— Я же сказал: готовлюсь к концу. А смеялся потому, что представил себя на месте капитана Бертинелли, — и мои ладони соскользнули к её запястью. — Я бы на его месте начал с таких слов: «Дорогие братья и сёстры!»
— Почему? — смешалась Габриела и посмотрела на мои пальцы вокруг своего запястья. — Что имеете в виду?
— В такие моменты… — произнёс я и тоже опустил взгляд на её запястье. — Не знаю как объяснить… Ну, в такие моменты людей спасает только тепло, — и разволновался. — Человеческое тепло…
Габриела перестала вызволять руку:
— В какие моменты? — и поправилась. — Спасает от чего?
— В последние моменты! — пояснил я. — Юмор и тепло. Это спасает всегда, но я вот подумал сейчас, что по-настоящему мы начинаем ощущать жизнь только — когда подходит конец…
Ответить она не успела: самолёт дёрнуло вниз, а её швырнуло в сторону. Я удержал её за талию, развернул к себе и властным движением усадил в своё кресло.
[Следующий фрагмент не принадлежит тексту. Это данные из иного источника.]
theorem State.queuedStart_rg {msk : Nat} {b₀ : State} {s : State} {bands : List BandCopy} (h₀ : Rg msk b₀ s) (hm₀ : 18003648343428780285072543332551795379056313143632407907174230531636620374476657676306751956790943952317233951716482890288998381198531778428722755930144 ||| msk = msk) :
    Rg msk b₀ (State.queuedStart s bands) := by
  refine Rg.step h₀ ?_ hm₀
  clear h₀ hm₀
  unfold State.queuedStart
  try dsimp only
  repeat' (first
    | with_reducible exact Rg.refl _ _
    | with_reducible assumption
    | exact (rfl : (_ : Nat) = _)
    | with_reducible refine State.queuedOne_rg ?_ ?_
    | with_reducible refine Rg.foldl₂ ?_ _ _ ?_
    | intro _ _ _)

theorem State.busyClear_rg {msk : Nat} {b₀ : State} {s : State} (h₀ : Rg msk b₀ s) (hm₀ : 13093562431584567480052758787310396924082768062054510253863160102396919339251046165125981123057061049544619531409871596771850766504324540717935890530304 ||| msk = msk) :
    Rg msk b₀ (State.busyClear s) := by
  refine Rg.step h₀ ?_ hm₀
  clear h₀ hm₀
  unfold State.busyClear
  dsimp only [List.foldl]
  repeat' (first
    | with_reducible exact Rg.refl _ _
    | with_reducible refine State.putBit_rg ?_ ?_
    | with_reducible refine in_FTL_CMD_STATUS ?_
    | with_reducible refine in_RMA_CMD_STATUS ?_
    | with_reducible refine in_RM_CMD_STATUS ?_
    | with_reducible refine in_RP_CMD_STATUS ?_
    | with_reducible refine in_SP_CMD_STATUS ?_
    | with_reducible refine in_TD_CMD_STATUS ?_
    | exact (rfl : (_ : Bool) = _)
    | with_reducible refine Rg.ite ?_ ?_)

theorem State.lowSample_rg {msk : Nat} {b₀ : State} {s : State} (h₀ : Rg msk b₀ s) (hm₀ : 0 ||| msk = msk) :
    Rg msk b₀ (State.lowSample s) := by
  refine Rg.step h₀ ?_ hm₀
  clear h₀ hm₀
  unfold State.lowSample
  try dsimp only
  repeat' (first
    | with_reducible exact Rg.refl _ _
    | with_reducible refine Rg.ite ?_ ?_
    | refine Rg.mk' ?_)

theorem State.commitTandem_rg {msk : Nat} {b₀ : State} {s : State} (h₀ : Rg msk b₀ s) (hm₀ : 96107167241834975113312584178489302142293647437847796530420025421541195628531279713459736148832959607941733006467430986502974382885790595597454311959042395936 ||| msk = msk) :
    Rg msk b₀ (State.commitTandem s) := by
  refine Rg.step h₀ ?_ hm₀
  clear h₀ hm₀
  unfold State.commitTandem
  try dsimp only
  repeat' (first
    | with_reducible exact Rg.refl _ _
    | with_reducible assumption
    | exact (rfl : (_ : Nat) = _)
    | with_reducible refine State.takeoverApply_rg ?_ ?_
    | with_reducible refine State.arbApply_rg ?_ ?_
    | with_reducible refine State.roleEval_rg ?_ ?_
    | with_reducible refine State.reinMiss_rg ?_ ?_
    | with_reducible refine State.beatSend_rg ?_ ?_
    | with_reducible refine State.lowSample_rg ?_ ?_
    | with_reducible refine State.fenceInApply_rg ?_ ?_
    | with_reducible refine State.transferTaken_rg ?_ ?_
    | with_reducible refine State.transferGiven_rg ?_ ?_
    | with_reducible refine State.transferSend_rg ?_ ?_
    | with_reducible refine State.pumpAll_rg ?_ ?_
    | with_reducible refine State.holdShow_rg ?_ ?_
    | with_reducible refine State.anaApply_rg ?_ ?_
    | with_reducible refine State.refSend_rg ?_ ?_
    | with_reducible refine State.suspendScan_rg ?_ ?_
    | dsimp only
    | with_reducible refine Rg.ite ?_ ?_
    | with_reducible refine Rg.ite₁ ?_ ?_
    | with_reducible refine RgS.ite ?_ ?_
    | with_reducible refine RgP.ite ?_ ?_
    | with_reducible exact RgS.none
    | with_reducible refine RgS.some ?_
    | with_reducible refine RgS.map ?_
    | with_reducible exact RgP.none
    | with_reducible refine RgP.some ?_
    | with_reducible refine Rg.elim ?_ ?_
    | with_reducible refine Rg.foldl ?_ _ _ ?_
    | with_reducible refine Rg.foldl₂ ?_ _ _ ?_
    | intro _ _ _ _ _ _
    | intro _ _ _ _ _
    | intro _ _ _ _
    | intro _ _ _
    | intro _ _
    | intro _
    | with_reducible refine Rg.pair (h := ?_) (e := by assumption)
    | with_reducible refine RgO.got (h := ?_) (e := by assumption)
    | with_reducible refine RgS.get (h := ?_) (e := by assumption)
    | with_reducible refine RgP.get (h := ?_) (e := by assumption)
    | split)

theorem State.evtPost_rg {msk : Nat} {b₀ : State} {s : State} (h₀ : Rg msk b₀ s) (hm₀ : 35184372088832 ||| msk = msk) :
    Rg msk b₀ (State.evtPost s) := by
  refine Rg.step h₀ ?_ hm₀
  clear h₀ hm₀
  unfold State.evtPost
  try dsimp only
  repeat' (first
    | with_reducible exact Rg.refl _ _
    | with_reducible assumption
    | exact (rfl : (_ : Nat) = _)
    | with_reducible refine State.postMsix_rg ?_ ?_
    | with_reducible refine State.wr64_rg ?_ ?_ ?_
    | with_reducible refine in_EVT_ARM ?_
    | with_reducible refine in_EVT_ARM4 ?_
    | with_reducible refine InSet.ite ?_ ?_
    | exact (rfl : (_ : Bool) = _)
    | dsimp only
    | with_reducible refine Rg.ite ?_ ?_
    | with_reducible refine Rg.ite₁ ?_ ?_
    | with_reducible refine RgS.ite ?_ ?_
    | with_reducible refine RgP.ite ?_ ?_
    | with_reducible exact RgS.none
    | with_reducible refine RgS.some ?_
    | with_reducible refine RgS.map ?_
    | with_reducible exact RgP.none
    | with_reducible refine RgP.some ?_
    | with_reducible refine Rg.elim ?_ ?_
    | with_reducible refine Rg.foldl ?_ _ _ ?_
    | with_reducible refine Rg.foldl₂ ?_ _ _ ?_
    | intro _ _ _ _ _ _
    | intro _ _ _ _ _
    | intro _ _ _ _
    | intro _ _ _
    | intro _ _
    | intro _
    | with_reducible refine Rg.pair (h := ?_) (e := by assumption)
    | with_reducible refine RgO.got (h := ?_) (e := by assumption)
    | with_reducible refine RgS.get (h := ?_) (e := by assumption)
    | with_reducible refine RgP.get (h := ?_) (e := by assumption)
    | split)

theorem State.strideFlags_rg {msk : Nat} {b₀ : State} {s : State} (h₀ : Rg msk b₀ s) (hm₀ : 32 ||| msk = msk) :
    Rg msk b₀ (State.strideFlags s) := by
  refine Rg.step h₀ ?_ hm₀
  clear h₀ hm₀
  unfold State.strideFlags
  try dsimp only
  repeat' (first
    | with_reducible exact Rg.refl _ _
    | exact (rfl : (_ : Nat) = _)
    | with_reducible refine State.event_rg ?_ ?_
    | split
    | refine Rg.mk' ?_)

theorem execCommitPoint_rg {msk : Nat} {b₀ : State} {f : StrideFacts} {s : State} (h₀ : Rg msk b₀ s) (hm₀ : 21826857563603101411612118173801674298141766616731555195942767854330987150426999790966930553530421540593740918023698737267098580820286770099677256694570371195862840 ||| msk = msk) :
    RgO msk b₀ (execCommitPoint f s) := by
  refine RgO.step h₀ ?_ hm₀
  clear h₀ hm₀
  unfold execCommitPoint
  try dsimp only
  repeat' (first
    | with_reducible exact Rg.refl _ _
    | with_reducible assumption
    | exact (rfl : (_ : Nat) = _)
    | with_reducible refine State.fenceCommit_rg ?_ ?_
    | with_reducible refine State.commitOrdered_rg ?_ ?_
    | with_reducible refine State.mirrorReleaseSend_rg ?_ ?_
    | with_reducible refine State.portTell_rg ?_ ?_
    | with_reducible refine State.qpTick_rg ?_ ?_
    | with_reducible refine State.keysRotate_rg ?_ ?_
    | with_reducible refine State.commitFns_rg ?_ ?_
    | with_reducible refine State.commitTandem_rg ?_ ?_
    | with_reducible refine State.commitMedia_rg ?_ ?_
    | with_reducible refine State.monitors_rg ?_ ?_
    | with_reducible refine State.feedSample_rg ?_ ?_
    | with_reducible refine State.ladderHandle_rg ?_ ?_
    | with_reducible refine State.queuedStart_rg ?_ ?_
    | with_reducible refine State.actPause_rg ?_ ?_
    | with_reducible refine State.busyClear_rg ?_ ?_
    | with_reducible refine State.unitsFail_rg ?_ ?_
    | with_reducible refine State.evtPost_rg ?_ ?_
    | with_reducible refine State.stbShow_rg ?_ ?_
    | with_reducible refine State.strideFlags_rg ?_ ?_
    | with_reducible refine State.mcCommit_rg ?_ ?_
    | dsimp only
    | with_reducible refine Rg.ite ?_ ?_
    | with_reducible refine Rg.ite₁ ?_ ?_
    | with_reducible refine RgO.ite ?_ ?_
    | with_reducible refine RgS.ite ?_ ?_
    | with_reducible refine RgP.ite ?_ ?_
    | with_reducible refine RgO.next ?_
    | with_reducible exact RgS.none
    | with_reducible refine RgS.some ?_
    | with_reducible refine RgS.map ?_
    | with_reducible exact RgP.none
    | with_reducible refine RgP.some ?_
    | with_reducible refine Rg.elim ?_ ?_
    | with_reducible refine Rg.foldl ?_ _ _ ?_
    | with_reducible refine Rg.foldl₂ ?_ _ _ ?_
    | intro _ _ _ _ _ _
    | intro _ _ _ _ _
    | intro _ _ _ _
    | intro _ _ _
    | intro _ _
    | intro _
    | with_reducible refine Rg.pair (h := ?_) (e := by assumption)
    | with_reducible refine RgO.got (h := ?_) (e := by assumption)
    | with_reducible refine RgS.get (h := ?_) (e := by assumption)
    | with_reducible refine RgP.get (h := ?_) (e := by assumption)
    | split)

end Sys2Proof.Machine
end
Сам присел напротив, на ящик.
— Что вы со мной делаете? — пожаловалась Габриела.
— Как что? — удивился и я. — Усадил вас в кресло. По-моему, уже началось… — и опустил ладони на её колени.
— Что началось? — взглянула она на мои руки.
— Хватит! — буркнул я раздражённо. — Вы и там будете делать вид, что ничего не происходит… Как в этом анекдоте про стриптиз…
— Про стриптиз? — удивилась Габриела.
— Бертинелли рассказывал. Чтобы отвлечь людей… Вы так и поступите: разденетесь и — пока будем падать — будете делать вид, будто всё прекрасно! А если кто-нибудь вывалится из окна и полетит вниз, вы ему бросите вдогонку плед, чтобы не простудился. Да-да! А если вдруг мы с вами там встретимся, вы и там будете притворяться… Да-да, будете!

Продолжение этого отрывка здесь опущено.